Ваган долго смотрел в глаза варягу и как будто не узнавал его, затем забылся и перешёл на несвязное бормотание. Ингвар не знал, как привести его в чувство, он боялся, что неосторожным движением прежде времени разорвёт тонкие нити, связывающие душу Вагана с израненным телом.

– Жива, – проговорил вдруг Ваган, продолжив затем сбивчиво, но чётко. – Ты найди её… Бежала ночью… Ещё до… Я искал, не нашёл, а потом была сеча.

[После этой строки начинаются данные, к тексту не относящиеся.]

-- ==== Sys2Proof/Laws/Control.lean ====
section
/-! SUPPORT. Instructions that place the threads of their bundle themselves: how each way of ending an instruction leaves them. -/

namespace Sys2Proof.Machine

open Sys2Proof

theorem thread_mapLanes (s : State) (t : Nat) (m : Mask) (f : Nat → Thread → Thread) (l : Nat) :
    (s.mapLanes t m f).thread t l = if hasLane m l then f l (s.thread t l) else s.thread t l := by
  simp only [State.thread, State.troupe_mapLanes_self, Troupe.thread_mapLanes]

theorem troupe_mapLanes_rest (s : State) (t : Nat) (m : Mask) (f : Nat → Thread → Thread) :
    { (s.mapLanes t m f).troupe t with threads := (s.troupe t).threads } = s.troupe t := by
  rw [State.troupe_mapLanes_self, Troupe.mapLanes_rest]

theorem hasLane_diff (m n : Mask) (l : Nat) : hasLane (m &&& ~~~n) l = (hasLane m l && !hasLane n l) := by
  simp only [hasLane, BitVec.getLsbD_and, BitVec.getLsbD_not]
  by_cases h : l < 32
  · simp [h]
  · simp [BitVec.getLsbD_of_ge m l (by omega)]

theorem hasLane_and (m n : Mask) (l : Nat) : hasLane (m &&& n) l = (hasLane m l && hasLane n l) := by
  simp only [hasLane, BitVec.getLsbD_and]
theorem hasLane_or (m n : Mask) (l : Nat) : hasLane (m ||| n) l = (hasLane m l || hasLane n l) := by
  simp only [hasLane, BitVec.getLsbD_or]

theorem onlyTroupe_mapLanes {u : Nat} {s t : State} (h : OnlyTroupe u s t) (m : Mask) (f : Nat → Thread → Thread) :
    OnlyTroupe u s (t.mapLanes u m f) where
  rest := h.rest
  others v hv := (State.troupe_mapLanes_ne _ _ _ hv).trans (h.others v hv)
  bytes := h.bytes

/-- Threads changed on top of a state whose troupe differs in its threads alone. -/
theorem ThreadsGo.of_mapLanes {c : Ctx} {f g : Nat → Thread → Thread} {m : Mask} {s t : State} (ho : OnlyTroupe c.t s t)
    (ht : { t.troupe c.t with threads := (s.troupe c.t).threads } = s.troupe c.t)
    (hf : ∀ l, (if hasLane m l then g l (t.thread c.t l) else t.thread c.t l) = if hasLane c.act l then f l (s.thread c.t l)
      else if hasLane c.mask l then (s.thread c.t l).advance c.hdr else s.thread c.t l) :
    ThreadsGo c f s (t.mapLanes c.t m g) where
  outside := onlyTroupe_mapLanes ho _ _
  troupe := by
    rw [State.troupe_mapLanes_self]
    exact (congrArg (fun x : Troupe => { x with threads := (s.troupe c.t).threads }) (Troupe.mapLanes_rest _ _ _)).trans ht
  threads l := by rw [thread_mapLanes]; exact hf l

/-- An instruction that only moves its threads on. -/
theorem threadsGo_ok {i : Instr} {s : State} {c : Ctx} (h : Issues i s c) :
    ThreadsGo c (fun _ th => th.advance c.hdr) s (finish c (.ok s.begun)) :=
  ThreadsGo.of_mapLanes (onlyTroupe_begun _ _) rfl fun l => by
    have : s.begun.thread c.t l = s.thread c.t l := rfl
    simp only [this]
    by_cases ha : hasLane c.act l = true
    · simp [ha, h.act_le ha]
    · simp [ha]

/-- An instruction that places the threads of Active. -/
theorem threadsGo_ctl (c : Ctx) (s : State) (f : Nat → Thread → Thread) :
    ThreadsGo c f s (finish c (.ctl (s.begun.mapLanes c.t c.act f))) :=
  ThreadsGo.of_mapLanes (onlyTroupe_mapLanes (onlyTroupe_begun _ _) _ _) (troupe_mapLanes_rest _ _ _ _) fun l => by
    rw [thread_mapLanes, hasLane_diff]
    have : s.begun.thread c.t l = s.thread c.t l := rfl
    simp only [this]
    by_cases ha : hasLane c.act l = true
    · simp [ha]
    · simp [ha]

/-- The trap info of a mask of lanes that fail a check. -/
theorem maskOf_ne_zero {p : Nat → Bool} {l : Nat} (hl : l < 32) (h : p l = true) : maskOf p ≠ 0 := by
  intro hz
  have := maskOf_eq_zero.1 hz l hl
  rw [h] at this
  cases this

theorem lowLane_spec {m : Mask} (h : m ≠ 0) : hasLane m (lowLane m) = true ∧ ∀ j, hasLane m j = true → lowLane m ≤ j := by
  have hs : (lanes m).Pairwise (· < ·) := List.Pairwise.filter _ List.pairwise_lt_range
  unfold lowLane
  cases hl : lanes m with
  | nil => exact absurd (lanes_eq_nil.1 hl) h
  | cons a r =>
    have ha : a ∈ lanes m := by rw [hl]; exact List.mem_cons_self
    refine ⟨mem_lanes.1 ha, fun j hj => ?_⟩
    have hj' := mem_lanes.2 hj
    rw [hl] at hj' hs
    rcases List.mem_cons.1 hj' with rfl | hj'
    · exact Nat.le_refl _
    · exact Nat.le_of_lt ((List.pairwise_cons.1 hs).1 _ hj')

end Sys2Proof.Machine
end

– Почему бежала? Куда? – разгорячился Ингвар.

– Не знаю. Грустна́ была.

Ингвар явственно ощутил, как оставляет его боль и возвращаются силы, надежда зажглась и, стало быть, не время для смерти и отчаяния.

– Ты найди её! – зашептал вновь Ваган уже со страстью. – Ты дурень! За её чистоту, коль она любит тебя, Бог, может, и твою душу спасёт!

Сказав это, Ваган вдруг корчась от боли стащил с шеи широкий деревянный крест и протянул северянину:

– На! Целуй! Клянись, что отыщешь! – почти хрипел он, выкатив глаза.

Ингвар взял крест, поцеловал и тихо проговорил:

– Клянусь.

Ваган повалился на спину в забытьи, вновь бормоча несвязные звуки и кряхтя, больше он в себя не приходил.

Ингвар сидел рядом, наматывая на палец кожаный шнурок креста, а затем распуская его обратно. Ануш была жива. Но куда она бежала? Почему? Кто надоумил её бежать перед самой гибелью отряда? Где её искать? Ответов на эти вопросы не было. Но за ними скрывалась её жизнь, и это было чудесно. На мгновение северянин даже забыл, что он в плену, обессилен и без оружия, однако память быстро вернулась вместе с неумолимой правдой: что делать дальше, он не знал. За стенами его тюрьмы – горы трупов, на дорогах арабские отряды и головорезы-разбойники; если Ануш нет рядом с ним, значит, и в живых её, возможно, тоже нет. А в каморке, кроме умирающего Вагана, не было никого.